Problem ->
In the listing below, find the line holding "levels apart. -/" and the line holding "def State.queuesOf (s". Write out those two lines and all lines between, exactly, and nothing more.

Data under study ->
┌────────

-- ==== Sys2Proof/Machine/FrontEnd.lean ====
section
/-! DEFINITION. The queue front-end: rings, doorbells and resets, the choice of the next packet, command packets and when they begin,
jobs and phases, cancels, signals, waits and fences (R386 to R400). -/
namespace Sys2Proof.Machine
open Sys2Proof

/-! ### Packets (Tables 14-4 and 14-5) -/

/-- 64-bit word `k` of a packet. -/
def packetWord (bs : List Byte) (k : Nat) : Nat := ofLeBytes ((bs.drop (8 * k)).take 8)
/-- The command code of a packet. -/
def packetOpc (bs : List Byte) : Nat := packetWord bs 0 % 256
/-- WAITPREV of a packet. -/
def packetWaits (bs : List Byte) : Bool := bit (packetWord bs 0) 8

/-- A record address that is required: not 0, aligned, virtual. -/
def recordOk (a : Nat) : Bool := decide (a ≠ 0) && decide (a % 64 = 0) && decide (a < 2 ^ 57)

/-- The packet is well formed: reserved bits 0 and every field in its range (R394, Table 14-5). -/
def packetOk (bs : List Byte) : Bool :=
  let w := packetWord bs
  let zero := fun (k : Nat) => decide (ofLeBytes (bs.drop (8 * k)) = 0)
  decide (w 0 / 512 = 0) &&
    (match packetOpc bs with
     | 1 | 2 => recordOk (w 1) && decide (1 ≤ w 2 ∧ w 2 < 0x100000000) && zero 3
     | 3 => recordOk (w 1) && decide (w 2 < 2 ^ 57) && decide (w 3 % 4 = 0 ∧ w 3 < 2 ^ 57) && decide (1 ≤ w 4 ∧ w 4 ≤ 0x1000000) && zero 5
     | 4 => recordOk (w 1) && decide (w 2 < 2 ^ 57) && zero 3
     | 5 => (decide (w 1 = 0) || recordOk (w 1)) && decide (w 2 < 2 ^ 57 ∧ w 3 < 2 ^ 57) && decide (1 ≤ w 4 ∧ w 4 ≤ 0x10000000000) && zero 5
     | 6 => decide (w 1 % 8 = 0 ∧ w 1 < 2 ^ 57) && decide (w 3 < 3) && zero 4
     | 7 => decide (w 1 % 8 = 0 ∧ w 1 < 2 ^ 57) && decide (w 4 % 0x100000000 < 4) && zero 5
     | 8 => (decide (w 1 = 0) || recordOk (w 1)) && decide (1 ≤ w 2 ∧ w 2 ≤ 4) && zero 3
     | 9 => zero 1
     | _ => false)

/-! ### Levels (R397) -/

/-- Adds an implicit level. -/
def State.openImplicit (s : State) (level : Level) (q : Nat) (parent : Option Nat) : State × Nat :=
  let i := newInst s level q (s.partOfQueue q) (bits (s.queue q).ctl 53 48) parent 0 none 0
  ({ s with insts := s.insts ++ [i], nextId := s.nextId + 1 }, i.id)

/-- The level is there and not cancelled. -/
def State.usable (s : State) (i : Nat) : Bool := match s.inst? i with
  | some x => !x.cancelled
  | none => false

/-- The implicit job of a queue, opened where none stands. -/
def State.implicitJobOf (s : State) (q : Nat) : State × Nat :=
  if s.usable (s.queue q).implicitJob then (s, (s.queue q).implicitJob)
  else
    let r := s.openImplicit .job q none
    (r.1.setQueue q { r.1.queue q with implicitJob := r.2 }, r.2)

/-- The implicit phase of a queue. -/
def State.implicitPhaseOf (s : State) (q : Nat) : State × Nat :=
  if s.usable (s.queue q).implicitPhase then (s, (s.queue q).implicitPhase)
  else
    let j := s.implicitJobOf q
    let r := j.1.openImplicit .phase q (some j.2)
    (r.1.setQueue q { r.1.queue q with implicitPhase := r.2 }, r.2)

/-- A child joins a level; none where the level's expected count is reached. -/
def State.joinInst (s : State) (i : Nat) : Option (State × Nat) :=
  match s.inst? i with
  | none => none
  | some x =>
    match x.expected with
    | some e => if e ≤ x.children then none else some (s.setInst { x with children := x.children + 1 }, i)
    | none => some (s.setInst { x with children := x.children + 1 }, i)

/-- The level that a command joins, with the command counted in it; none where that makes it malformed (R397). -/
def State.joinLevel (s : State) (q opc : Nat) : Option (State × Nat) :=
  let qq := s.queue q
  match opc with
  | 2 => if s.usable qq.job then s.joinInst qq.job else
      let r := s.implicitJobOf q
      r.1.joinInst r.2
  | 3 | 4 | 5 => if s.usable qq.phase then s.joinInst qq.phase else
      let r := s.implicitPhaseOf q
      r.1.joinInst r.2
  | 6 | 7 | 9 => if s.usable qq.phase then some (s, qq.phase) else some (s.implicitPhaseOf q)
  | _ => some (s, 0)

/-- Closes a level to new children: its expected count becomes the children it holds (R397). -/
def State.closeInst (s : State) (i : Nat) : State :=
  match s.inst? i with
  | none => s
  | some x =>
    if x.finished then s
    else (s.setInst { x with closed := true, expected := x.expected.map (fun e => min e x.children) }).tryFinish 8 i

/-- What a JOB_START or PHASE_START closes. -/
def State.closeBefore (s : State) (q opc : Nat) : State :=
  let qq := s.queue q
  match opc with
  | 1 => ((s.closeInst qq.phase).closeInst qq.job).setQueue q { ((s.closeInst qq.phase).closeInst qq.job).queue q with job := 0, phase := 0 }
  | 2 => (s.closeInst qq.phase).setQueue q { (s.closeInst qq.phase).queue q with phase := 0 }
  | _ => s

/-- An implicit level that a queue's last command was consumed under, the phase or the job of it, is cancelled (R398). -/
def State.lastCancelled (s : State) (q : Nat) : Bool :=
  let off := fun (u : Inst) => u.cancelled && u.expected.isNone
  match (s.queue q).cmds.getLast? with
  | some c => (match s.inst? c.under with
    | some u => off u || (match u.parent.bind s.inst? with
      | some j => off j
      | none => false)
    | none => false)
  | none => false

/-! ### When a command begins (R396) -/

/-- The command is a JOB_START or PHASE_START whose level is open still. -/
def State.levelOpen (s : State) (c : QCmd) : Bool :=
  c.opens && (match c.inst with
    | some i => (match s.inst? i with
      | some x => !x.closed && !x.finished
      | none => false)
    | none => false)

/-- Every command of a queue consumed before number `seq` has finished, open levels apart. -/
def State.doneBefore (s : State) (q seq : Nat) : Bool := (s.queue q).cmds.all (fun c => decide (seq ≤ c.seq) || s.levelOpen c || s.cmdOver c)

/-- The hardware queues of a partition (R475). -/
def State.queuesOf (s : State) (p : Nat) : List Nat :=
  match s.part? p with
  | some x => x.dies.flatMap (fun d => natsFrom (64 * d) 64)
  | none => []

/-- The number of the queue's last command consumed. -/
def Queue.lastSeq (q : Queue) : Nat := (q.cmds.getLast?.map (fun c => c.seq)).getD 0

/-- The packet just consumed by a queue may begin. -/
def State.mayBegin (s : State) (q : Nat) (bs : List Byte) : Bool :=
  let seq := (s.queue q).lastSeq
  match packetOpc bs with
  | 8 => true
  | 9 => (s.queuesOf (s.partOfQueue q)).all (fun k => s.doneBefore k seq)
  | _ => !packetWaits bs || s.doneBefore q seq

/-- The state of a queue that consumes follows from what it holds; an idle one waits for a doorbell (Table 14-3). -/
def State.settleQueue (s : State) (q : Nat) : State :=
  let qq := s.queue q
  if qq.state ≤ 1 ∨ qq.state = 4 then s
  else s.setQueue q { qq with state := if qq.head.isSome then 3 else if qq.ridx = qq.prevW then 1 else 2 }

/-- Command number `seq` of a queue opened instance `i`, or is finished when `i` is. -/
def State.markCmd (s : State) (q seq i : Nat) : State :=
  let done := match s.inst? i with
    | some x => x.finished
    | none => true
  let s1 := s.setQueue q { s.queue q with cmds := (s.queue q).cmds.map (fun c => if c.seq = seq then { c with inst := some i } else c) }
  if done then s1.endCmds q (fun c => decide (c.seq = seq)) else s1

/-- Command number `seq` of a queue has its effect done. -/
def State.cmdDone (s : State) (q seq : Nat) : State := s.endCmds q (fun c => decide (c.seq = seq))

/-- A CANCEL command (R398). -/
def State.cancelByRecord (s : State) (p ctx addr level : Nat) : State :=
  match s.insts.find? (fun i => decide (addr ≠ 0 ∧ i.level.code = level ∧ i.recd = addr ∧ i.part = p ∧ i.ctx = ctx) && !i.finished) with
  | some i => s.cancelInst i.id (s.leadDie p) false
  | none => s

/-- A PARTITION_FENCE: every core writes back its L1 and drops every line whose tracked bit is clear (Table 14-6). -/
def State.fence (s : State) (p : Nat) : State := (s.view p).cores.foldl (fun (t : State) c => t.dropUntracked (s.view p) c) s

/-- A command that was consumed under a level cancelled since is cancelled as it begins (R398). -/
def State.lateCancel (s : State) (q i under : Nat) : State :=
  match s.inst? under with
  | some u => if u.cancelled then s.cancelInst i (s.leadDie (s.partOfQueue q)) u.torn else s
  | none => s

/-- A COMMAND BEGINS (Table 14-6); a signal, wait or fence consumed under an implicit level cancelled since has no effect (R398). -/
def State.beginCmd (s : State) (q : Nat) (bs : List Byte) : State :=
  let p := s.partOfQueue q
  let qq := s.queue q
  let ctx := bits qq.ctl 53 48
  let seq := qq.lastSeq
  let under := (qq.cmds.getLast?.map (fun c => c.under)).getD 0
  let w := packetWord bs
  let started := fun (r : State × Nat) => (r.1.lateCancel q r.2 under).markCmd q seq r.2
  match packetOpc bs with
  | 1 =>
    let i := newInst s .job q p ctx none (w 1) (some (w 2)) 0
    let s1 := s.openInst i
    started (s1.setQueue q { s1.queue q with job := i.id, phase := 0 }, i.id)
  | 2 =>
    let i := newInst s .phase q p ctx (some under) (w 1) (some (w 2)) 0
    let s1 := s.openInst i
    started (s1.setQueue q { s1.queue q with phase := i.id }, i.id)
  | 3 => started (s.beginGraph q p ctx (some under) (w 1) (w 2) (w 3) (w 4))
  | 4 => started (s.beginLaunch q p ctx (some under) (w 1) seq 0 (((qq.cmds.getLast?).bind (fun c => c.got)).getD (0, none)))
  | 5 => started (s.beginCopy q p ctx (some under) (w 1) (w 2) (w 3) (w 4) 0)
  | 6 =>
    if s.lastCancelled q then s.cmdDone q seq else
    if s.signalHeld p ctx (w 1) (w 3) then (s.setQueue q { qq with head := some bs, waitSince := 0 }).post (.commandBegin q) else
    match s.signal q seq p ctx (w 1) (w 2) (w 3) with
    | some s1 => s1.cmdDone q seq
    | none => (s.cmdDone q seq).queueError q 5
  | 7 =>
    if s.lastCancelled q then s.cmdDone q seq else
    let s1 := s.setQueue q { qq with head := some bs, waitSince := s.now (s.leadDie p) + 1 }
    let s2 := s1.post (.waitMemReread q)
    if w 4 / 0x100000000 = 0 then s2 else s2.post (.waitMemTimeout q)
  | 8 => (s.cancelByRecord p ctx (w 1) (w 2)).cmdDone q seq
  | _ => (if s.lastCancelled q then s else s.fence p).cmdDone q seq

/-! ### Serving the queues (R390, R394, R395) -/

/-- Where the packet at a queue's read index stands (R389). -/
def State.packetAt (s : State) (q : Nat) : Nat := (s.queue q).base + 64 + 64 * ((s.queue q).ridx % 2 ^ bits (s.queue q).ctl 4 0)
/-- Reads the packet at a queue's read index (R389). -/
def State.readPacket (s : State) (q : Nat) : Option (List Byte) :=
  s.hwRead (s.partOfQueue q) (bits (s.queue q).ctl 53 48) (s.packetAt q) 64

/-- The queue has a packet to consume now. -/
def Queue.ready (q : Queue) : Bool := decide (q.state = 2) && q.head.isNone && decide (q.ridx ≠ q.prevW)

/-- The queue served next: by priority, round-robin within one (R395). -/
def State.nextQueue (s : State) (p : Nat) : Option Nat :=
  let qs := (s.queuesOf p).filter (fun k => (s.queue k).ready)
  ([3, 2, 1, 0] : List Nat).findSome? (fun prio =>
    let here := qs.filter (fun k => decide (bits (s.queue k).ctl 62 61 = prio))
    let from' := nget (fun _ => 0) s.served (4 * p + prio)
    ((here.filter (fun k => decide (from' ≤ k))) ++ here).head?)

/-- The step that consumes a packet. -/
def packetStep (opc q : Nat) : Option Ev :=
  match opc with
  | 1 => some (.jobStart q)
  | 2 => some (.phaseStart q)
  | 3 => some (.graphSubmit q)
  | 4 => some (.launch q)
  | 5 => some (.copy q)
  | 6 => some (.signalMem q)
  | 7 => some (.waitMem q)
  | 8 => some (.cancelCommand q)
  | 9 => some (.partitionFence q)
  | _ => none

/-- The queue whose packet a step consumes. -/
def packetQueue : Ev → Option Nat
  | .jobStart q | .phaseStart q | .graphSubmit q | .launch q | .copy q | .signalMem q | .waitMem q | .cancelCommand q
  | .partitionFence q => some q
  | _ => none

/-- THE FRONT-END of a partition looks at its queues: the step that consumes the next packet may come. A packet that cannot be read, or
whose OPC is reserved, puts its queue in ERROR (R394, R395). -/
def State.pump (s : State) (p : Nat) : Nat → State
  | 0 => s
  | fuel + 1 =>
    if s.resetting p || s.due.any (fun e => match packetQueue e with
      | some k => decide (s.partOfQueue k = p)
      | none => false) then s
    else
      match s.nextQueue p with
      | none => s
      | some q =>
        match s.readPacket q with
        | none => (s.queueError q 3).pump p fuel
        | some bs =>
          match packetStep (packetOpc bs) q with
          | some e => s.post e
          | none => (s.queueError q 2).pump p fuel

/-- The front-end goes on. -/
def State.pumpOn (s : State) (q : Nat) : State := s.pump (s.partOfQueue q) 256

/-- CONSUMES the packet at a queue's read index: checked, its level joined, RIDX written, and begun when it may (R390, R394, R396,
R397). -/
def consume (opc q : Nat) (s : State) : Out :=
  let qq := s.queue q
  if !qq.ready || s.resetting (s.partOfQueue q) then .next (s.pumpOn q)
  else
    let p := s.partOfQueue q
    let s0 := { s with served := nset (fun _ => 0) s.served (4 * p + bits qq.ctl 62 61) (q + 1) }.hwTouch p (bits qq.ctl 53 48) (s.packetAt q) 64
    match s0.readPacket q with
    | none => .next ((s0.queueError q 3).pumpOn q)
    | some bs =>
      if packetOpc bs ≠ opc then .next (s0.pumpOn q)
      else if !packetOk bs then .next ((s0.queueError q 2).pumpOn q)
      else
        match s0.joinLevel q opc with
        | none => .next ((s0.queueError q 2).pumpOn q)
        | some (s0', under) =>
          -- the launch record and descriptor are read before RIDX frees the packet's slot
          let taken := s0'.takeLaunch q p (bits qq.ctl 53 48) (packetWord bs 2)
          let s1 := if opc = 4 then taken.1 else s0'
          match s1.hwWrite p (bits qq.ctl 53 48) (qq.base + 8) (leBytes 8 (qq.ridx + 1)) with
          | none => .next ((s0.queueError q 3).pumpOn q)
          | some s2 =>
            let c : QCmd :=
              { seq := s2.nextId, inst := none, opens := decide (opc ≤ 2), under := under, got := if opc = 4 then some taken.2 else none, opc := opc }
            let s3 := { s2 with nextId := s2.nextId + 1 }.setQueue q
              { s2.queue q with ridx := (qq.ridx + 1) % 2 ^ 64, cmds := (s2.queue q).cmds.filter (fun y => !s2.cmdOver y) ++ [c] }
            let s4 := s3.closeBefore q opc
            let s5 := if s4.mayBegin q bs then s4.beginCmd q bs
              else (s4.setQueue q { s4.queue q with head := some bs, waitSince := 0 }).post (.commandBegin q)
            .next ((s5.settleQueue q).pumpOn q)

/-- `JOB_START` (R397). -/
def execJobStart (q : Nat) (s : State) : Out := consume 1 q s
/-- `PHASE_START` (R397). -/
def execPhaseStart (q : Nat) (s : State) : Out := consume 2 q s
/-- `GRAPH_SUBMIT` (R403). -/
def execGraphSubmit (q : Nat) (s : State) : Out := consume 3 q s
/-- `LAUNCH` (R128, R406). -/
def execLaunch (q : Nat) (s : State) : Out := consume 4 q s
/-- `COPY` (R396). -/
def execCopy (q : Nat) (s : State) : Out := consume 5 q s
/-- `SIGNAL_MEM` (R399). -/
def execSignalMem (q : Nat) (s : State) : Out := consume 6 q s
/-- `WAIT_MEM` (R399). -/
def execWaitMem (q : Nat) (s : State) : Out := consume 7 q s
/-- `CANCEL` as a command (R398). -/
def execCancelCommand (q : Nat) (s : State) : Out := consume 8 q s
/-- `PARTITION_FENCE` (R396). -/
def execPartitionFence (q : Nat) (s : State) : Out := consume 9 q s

└────────

Written response ->
/-- Every command of a queue consumed before number `seq` has finished, open levels apart. -/
def State.doneBefore (s : State) (q seq : Nat) : Bool := (s.queue q).cmds.all (fun c => decide (seq ≤ c.seq) || s.levelOpen c || s.cmdOver c)

/-- The hardware queues of a partition (R475). -/
def State.queuesOf (s : State) (p : Nat) : List Nat :=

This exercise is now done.